The pathological diagnosis was made by two board-certified pathologists (IK and AT), according to the World Health Organization classification [25], and the tumor fraction in the sections (% area) was evaluated in 10% increments. Similarly, the cytological diagnosis was made by two board-certified cytopathologists (IK and TH), according to the classification system proposed by the Japanese Society of Clinical Cytology [26]. For cytology specimens, atypical or tumor cell numbers were counted in five high-power fields (HPF) at × 400 magnification. The average counts were calculated and the total tumor cells (T) subjected to NGS were estimated. Similarly, non-tumor cell counts were calculated as the average of five HPF, and total non-tumor cells (N) were estimated, and then the tumor cell ratio (T/N + T) was calculated. The cytological and pathological studies were performed independently from the molecular studies described below.

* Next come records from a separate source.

-- ==== Sys2Proof/Safety.lean ====
section
/-! DEFINITION. What claims are stated in terms of: legal register encodings, the invariants of reachable states, runs and what they
deliver, and the shapes of an effect (spec/10_state.md R27, R34, R35; spec/43_pixel_iterator.md R159; spec/00_scope.md R12). -/

namespace Sys2Proof.Machine

/-- The reachable InProgress encodings of `(op_tag, op_nread)` (R27). -/
def LegalInFlight (tag : Byte) (nread : BitVec 3) : Prop :=
  (tag = 0xFE ∧ nread.toNat ≤ 2) ∨ (tag = 0xFF ∧ nread.toNat ≤ 3) ∨ (0x80 ≤ tag.toNat ∧ tag.toNat ≤ 0xBF ∧ nread = 0)

/-- Every slot transparent black: the cache after reset (R22). -/
def Cache.zeros : Cache := Vector.replicate 64 Pixel.zero

/-- The phases before the opcode stream. -/
def State.inHeader (s : State) : Prop := s.phase = .notStarted ∨ s.phase = .parsingHeader

/-- The invariant of reachable states: the seven of R34 (the sixth and seventh as numbers; the seventh outside Aborted, where R176
leaves `px_target` unspecified), the canonical Idle registers of R26, the header counters of R25 and R30, and what makes these
inductive. -/
structure State.Inv (s : State) : Prop where
  opOwes : s.phase = .parsingOp → s.pxCount.toNat < s.pxTarget.toNat
  finishedExact : s.phase = .finished → s.pxCount = s.pxTarget
  opLegal : s.phase = .parsingOp → s.opBusy = true → LegalInFlight s.opTag s.opNread
  idleCanonical : s.phase ≠ .aborted → s.opBusy = false → s.opTag = 0 ∧ s.opNread = 0
  busyOnlyInOp : s.phase ≠ .aborted → s.opBusy = true → s.phase = .parsingOp
  headerFresh : s.inHeader → s.pxCount = 0 ∧ s.px = Pixel.start ∧ s.cache = Cache.zeros
  itBound : s.itCount.toNat ≤ 62
  targetBound : s.phase ≠ .aborted → s.pxTarget.toNat ≤ (2 ^ 32 - 1) ^ 2
  headerTargetZero : s.inHeader → s.hdrCnt.val < 8 → s.pxTarget = 0
  headerTargetWidth : s.inHeader → s.hdrCnt.val < 12 → s.pxTarget.toNat ≤ 2 ^ 32 - 1
  notStartedAtZero : s.phase = .notStarted → s.hdrCnt = 0
  headerOver : s.phase = .parsingOp ∨ s.phase = .finished → s.hdrCnt = 13
  abortedEmpty : s.phase = .aborted → s.itCount = 0

/-- The restricted cache invariant of R35, as one that every step keeps: the last pixel is in its slot, or no opcode but RUN has
completed since reset; and each slot holds the reset pixel or a pixel that belongs there (R58, R101). -/
structure State.CacheInv (s : State) : Prop where
  lastResident : s.phase ≠ .aborted → cacheRead s.cache (slot s.px) = s.px ∨ (s.px = Pixel.start ∧ s.cache = Cache.zeros)
  slotOwn : s.phase ≠ .aborted → ∀ i, cacheRead s.cache i = Pixel.zero ∨ slot (cacheRead s.cache i) = i

/-- The end of a run (R12). -/
def State.ended (s : State) : Prop := s.phase = .finished ∧ s.itCount = 0

/-- The pixels the last step delivered through `NEXT()` (R159). -/
def State.delivered (s : State) : List Pixel :=
  match s.result with
  | some (.yielded (some p)) => [p]
  | some (.yielded none) => []
  | some (.event _) => []
  | some (.error _) => []
  | none => []

/-- Run `n` steps from `s`, collecting the pixels delivered; none where a step stops. -/
def runOut : Nat → State → Option (State × List Pixel)
  | 0, s => some (s, [])
  | n + 1, s =>
    match step s with
    | .next t => (runOut n t).map fun r => (r.1, t.delivered ++ r.2)
    | .fault _ => none
    | .refused _ => none

/-- What a host that drains the iterator before it feeds does next (R199). -/
def promptOp (s : State) : HostOp := if s.itCount = 0 then .feed else .next

/-- `n` steps with such a host, collecting the pixels delivered. -/
def promptRun : Nat → State → Option (State × List Pixel)
  | 0, s => some (s, [])
  | n + 1, s =>
    match step { s with host := [promptOp s] } with
    | .next t => (promptRun n t).map fun r => (r.1, t.delivered ++ r.2)
    | .fault _ => none
    | .refused _ => none

/-- A safe run of `n` steps: no step stops and no error is left behind. -/
def SafeRun (n : Nat) (s : State) : Prop := ∃ t out, runOut n s = some (t, out) ∧ t.phase ≠ .aborted

/-- The power-on state with a stream to offer. -/
def State.start (bytes : List Byte) : State := { State.reset with stream := bytes }

/-- The next step is the `FEED` of byte `b`, and it is not held (R120, R157). -/
def State.feeds (s : State) (b : Byte) (bs : List Byte) (ops : List HostOp) : Prop :=
  s.host = .feed :: ops ∧ s.stream = b :: bs ∧ s.itCount = 0

/-- The state the operation itself sees: the host's operation and byte are taken, nothing is returned yet. -/
def State.taken (s : State) (bs : List Byte) (ops : List HostOp) : State :=
  { s with host := ops, stream := bs, result := none }

/-- Whatever the host does next, the machine takes that step; a `FEED` for which the host has no byte changes no register (R146). -/
def Waits (t : State) : Prop :=
  ∀ op, ∃ u, step { t with host := [op] } = .next u ∧ (op = .feed → u = { t with result := none, host := [] })

/-- The host script holds no `RESET()` and no power-on. -/
def NoReset (ops : List HostOp) : Prop := ∀ op ∈ ops, op = .feed ∨ op = .next

/-- The integer sum of R54 and R55, `3r + 5g + 7b + 11a`. -/
def hashSum (p : Pixel) : Nat := 3 * p.r.toNat + 5 * p.g.toNat + 7 * p.b.toNat + 11 * p.a.toNat

/-- What the completion of an opcode leaves, apart from the cache: the last pixel is `p`, `k` copies of it are emitted, the machine is
Idle (R137 to R140, R156); everything else is as before. -/
structure Completed (s t : State) (p : Pixel) (k : Nat) : Prop where
  px : t.px = p
  itCount : t.itCount.toNat = k
  itPx : t.itPx = p
  result : t.result = some (.event (.pixels ⟨t.itCount, p⟩))
  pxCount : t.pxCount.toNat = (s.pxCount.toNat + k) % 2 ^ 64
  idle : t.opBusy = false ∧ t.opTag = 0 ∧ t.opNread = 0
  phase : t.phase = s.phase
  hdrCnt : t.hdrCnt = s.hdrCnt
  scratch : t.scratch = s.scratch
  pxTarget : t.pxTarget = s.pxTarget
  hostSide : t.stream = s.stream ∧ t.host = s.host ∧ t.draw = s.draw

/-- The cache write of R58: the slot named by the integer sum of `p` modulo 64 holds `p`, every other slot is as before. -/
def CacheWritten (s t : State) (p : Pixel) : Prop :=
  ∀ j : BitVec 6, cacheRead t.cache j = if j.toNat = hashSum p % 64 then p else cacheRead s.cache j

/-- What a header item leaves as it was: the pixel side, the opcode registers, the iterator and the host's side. -/
structure HeaderFrame (s t : State) : Prop where
  px : t.px = s.px
  cache : ∀ j, cacheRead t.cache j = cacheRead s.cache j
  pxCount : t.pxCount = s.pxCount
  iter : t.itCount = s.itCount ∧ t.itPx = s.itPx
  hostSide : t.stream = s.stream ∧ t.host = s.host ∧ t.draw = s.draw

/-- What raising `e` leaves (R176): phase Aborted and the error returned; the iterator and the host's side are as before. Of every
other decoder register nothing is said. -/
structure Raised (s t : State) (e : Err) : Prop where
  phase : t.phase = .aborted
  result : t.result = some (.error e)
  iter : t.itCount = s.itCount ∧ t.itPx = s.itPx
  hostSide : t.stream = s.stream ∧ t.host = s.host

end Sys2Proof.Machine
end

DNA extraction and quality check

Whole blood DNA was extracted using the QIAamp DNA Blood Mini Kit (Qiagen). DNA from FFPE tissues was obtained from 3 to 6 sections with 10-μm thickness, including more than 30% of the cancer area, or after microdissection using a microdissection laser (Leica Biosystems, Nussloch GmbH, Germany). One mL of residual LBC samples was centrifuged (× 12,000 g), and the pellets were resuspended in 95% ethanol and air-dried for 5 min. Both the FFPE sections and LBC pellets were then incubated with proteinase K (Promega, Madison, WI, USA) for 15 h at 70 °C, followed by a 1-h incubation at 98 °C in lysis buffer (Promega). After centrifugation (× 12,000 g), the supernatants were applied to the Maxwell RSC DNA FFPE kit and Maxwell 16 system (Promega). After measuring the extracted DNA concentration using the Qubit 3.0 dsDNA BR assay kit (Life Technologies, Grand Island, NY, USA), DNA qualities were monitored using the QIAseq DNA quantimize kit (Qiagen). A quality check score (QC score) less than 0.04 was considered as a high-quality DNA, according to our previous report [23].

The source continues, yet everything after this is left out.